曹乐睁开眼,看见她,喉咙像被什么堵住了:“你怎么来了?快回去,天冷。”
“我给你带了东西。”赛西施把包袱塞进来,里面是棉袄、棉鞋,还有一包干粮,“路上冷,穿上。干粮省着吃,到了宁古塔……”
她说不下去了,眼泪扑簌簌往下掉。
曹乐想给她擦泪,手伸到一半,被枷锁绊住了。他苦笑:“西施,别哭。我没事。”
“怎么会没事!”赛西施抓住他的手,那手冰凉,“曹乐,我对不起你……要不是我,要不是王越……”
“不关你的事。”曹乐摇头,“是我自己命不好。”
“不,不是命不好,是人太坏!”赛西施咬着嘴唇,压低声音,“曹乐,你记住,害你的人是王乙毫,是张飞飞,还有……还有王越。他们都不得好死!”

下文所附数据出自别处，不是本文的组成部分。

/-- RX_COMPLETE (R208 to R211, R213): the two refusals come first; a failure is counted and the slot lent again; a packet without
a whole Message is dropped and the slot lent again; any other is stored, and the next slot is lent if it is free, else the engine
is idle (that a lent slot's bytes have no value is log 11, the model's form of R70). -/
def Obligations.CompletionStoresPacket : Prop :=
  ∀ (s : State) (ok : Bool) (data : List Byte),
    let clear : RxSlot → RxSlot := fun sl => { sl with buf := [] }
    let again : Receive := { s.rx with slots := s.rx.slots.modify s.rx.widx clear }
    let w := (s.rx.widx + 1) % s.params.rxNslots
    (s.rx.busy = false → exec (.rxComplete ok data) s = .refused .strayRxCompletion) ∧
    (s.rx.busy = true → s.params.pktBytes < data.length →
      exec (.rxComplete ok data) s = .refused .receiveTooLong) ∧
    (s.rx.busy = true → data.length ≤ s.params.pktBytes →
      (ok = false → exec (.rxComplete ok data) s =
        .next (({ s with rx := { again with err := BitVec.ofNat 32 (s.rx.err.toNat + 1) } } : State).emit
          [.rxStart .interrupt s.rx.widx])) ∧
      (ok = true → data.length < 4 → exec (.rxComplete ok data) s =
        .next (({ s with rx := again } : State).emit [.rxStart .interrupt s.rx.widx])) ∧
      ∀ sl, ok = true → 4 ≤ data.length → s.rx.slots[s.rx.widx]? = some sl →
        ∃ b : Memory,
          let slots := s.rx.slots.set s.rx.widx ⟨b, data.length - data.length % 4, 0⟩
          (∀ (k : Nat) (h : k < data.length), b.read k = some data[k]) ∧
          (∀ a, data.length ≤ a → b.read a = sl.buf.read a) ∧
          (s.rx.avail + 1 < s.params.rxNslots → exec (.rxComplete ok data) s =
            .next (({ s with rx := { s.rx with
              slots := slots.modify w clear, widx := w, avail := s.rx.avail + 1 } } : State).emit
                [.rxStart .interrupt w])) ∧
          (s.params.rxNslots ≤ s.rx.avail + 1 → exec (.rxComplete ok data) s =
            .next { s with rx := { s.rx with
              slots := slots, widx := w, avail := s.rx.avail + 1, busy := false } }))

/-- Receive FIFO (R214, R203): in a sound engine RX_COMPLETE appends the whole Messages of its packet to the bytes received and
not yet read, RX_READ takes the first Message from them, answers "nothing available" exactly when there is none, and no other
operation but RESET touches them. -/
def Obligations.ReceiveIsFifo : Prop :=
  ∀ (s t : State), s.params.wf = true → s.rx.Sound s.params →
    (exec .rxRead s = .next t →
      (s.rx.avail = 0 → s.rx.stream s.params = [] ∧ t = s.respond .rxf (.message none)) ∧
      (s.rx.avail ≠ 0 → ∃ m : Message,
        t.io.outbox.getLast? = some (.response .rxf (.message (some m))) ∧
        s.rx.stream s.params = m.bytes ++ t.rx.stream s.params)) ∧
    (∀ ok data, exec (.rxComplete ok data) s = .next t →
      t.rx.stream s.params = s.rx.stream s.params ++
        if ok then data.take (data.length - data.length % 4) else []) ∧
    (∀ i : Instr, i ≠ .rxRead → (∀ ok data, i ≠ .rxComplete ok data) → i ≠ .reset → exec i s = .next t →
      t.rx.stream s.params = s.rx.stream s.params)

/-- Reception stays outstanding (R213, R241): once a receive is outstanding or every slot is full, that stays so under every
operation but RESET. -/
def Obligations.ReceptionStaysOutstanding : Prop :=
  ∀ (i : Instr) (s t : State), s.rx.Sound s.params → i ≠ .reset →
    (s.rx.busy = true ∨ s.rx.avail = s.params.rxNslots) → exec i s = .next t →
    (t.rx.busy = true ∨ t.rx.avail = s.params.rxNslots)

/-! ### RESET -/

/-- RESET (R250, R251, R49): at power-on, or while nothing is in progress, outstanding or armed, it gives every variable its reset
value, leaves the memories without content (log 10), and sends nothing; that the block is live from then on is log 7. -/
def Obligations.ResetGivesResetValues : Prop :=
  ∀ s : State, s.params.wf = true →
    (s.io.live = false ∨
      (s.io.fetch = none ∧ s.io.write = none ∧ (∀ i, (s.tx.slot i).st ≠ .inFlight) ∧ s.rx.busy = false ∧
        s.tx.timer = false)) →
    exec .reset s = .next
      { params := s.params
        rb := { head := 0, tail := 0, occ := 0, cont := false, mem := [] }
        dec := { buf := [], len := 0, pos := 0, ok := false, prevTs := false, ts := 0 }
        rsmBuf := []
        tx := { slot0 := { buf := [], size := 0, st := .free }, slot1 := { buf := [], size := 0, st := .free },
                active := .zero, timer := false, err := 0 }
        rx := { slots := List.replicate s.params.rxNslots { buf := [], size := 0, off := 0 },
                widx := 0, ridx := 0, avail := 0, busy := false, err := 0 }
        io := { s.io with live := true, fetch := none, write := none } }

曹乐看着她眼里的恨,心里一阵刺痛。他认识的赛西施,不该是这样的。在沧州时,她爱笑,爱骂人,但眼里从没有这么深的恨。
“西施,别恨了。”他轻声说,“恨人伤的是自己。”
“我就要恨!”赛西施泪如雨下,“我恨他们害你,恨他们害了李姐姐……曹乐,你知道吗?李姐姐她……她昨晚托狱卒带话给我,说……说让我照顾好你。”
曹乐浑身一震。
“她让我告诉你,她不后悔。”赛西施哭着说,“她说下辈子,还跟你做夫妻。”
曹乐闭上眼,眼泪从眼角滑下来。他想起了李氏最后看他的眼神,那么温柔,那么不舍。那个泼辣、善妒、动不动就要拧他耳朵的女人,最后却用命换了他的命。
“时间到了!”差役头子喊。
赛西施死死抓着木栏不放:“再等等!就一会儿!”
“等什么等!”差役过来拉她,“再不走连你一块抓!”
“西施,放手。”曹乐说,“听话,回去。”
“我不!”赛西施摇头,“曹乐,我要跟你一起去宁古塔!”
“胡闹!”曹乐急了,“那是什么地方?冰天雪地,去了就是送死!你好好活着,在京城开你的饭馆,过你的日子!”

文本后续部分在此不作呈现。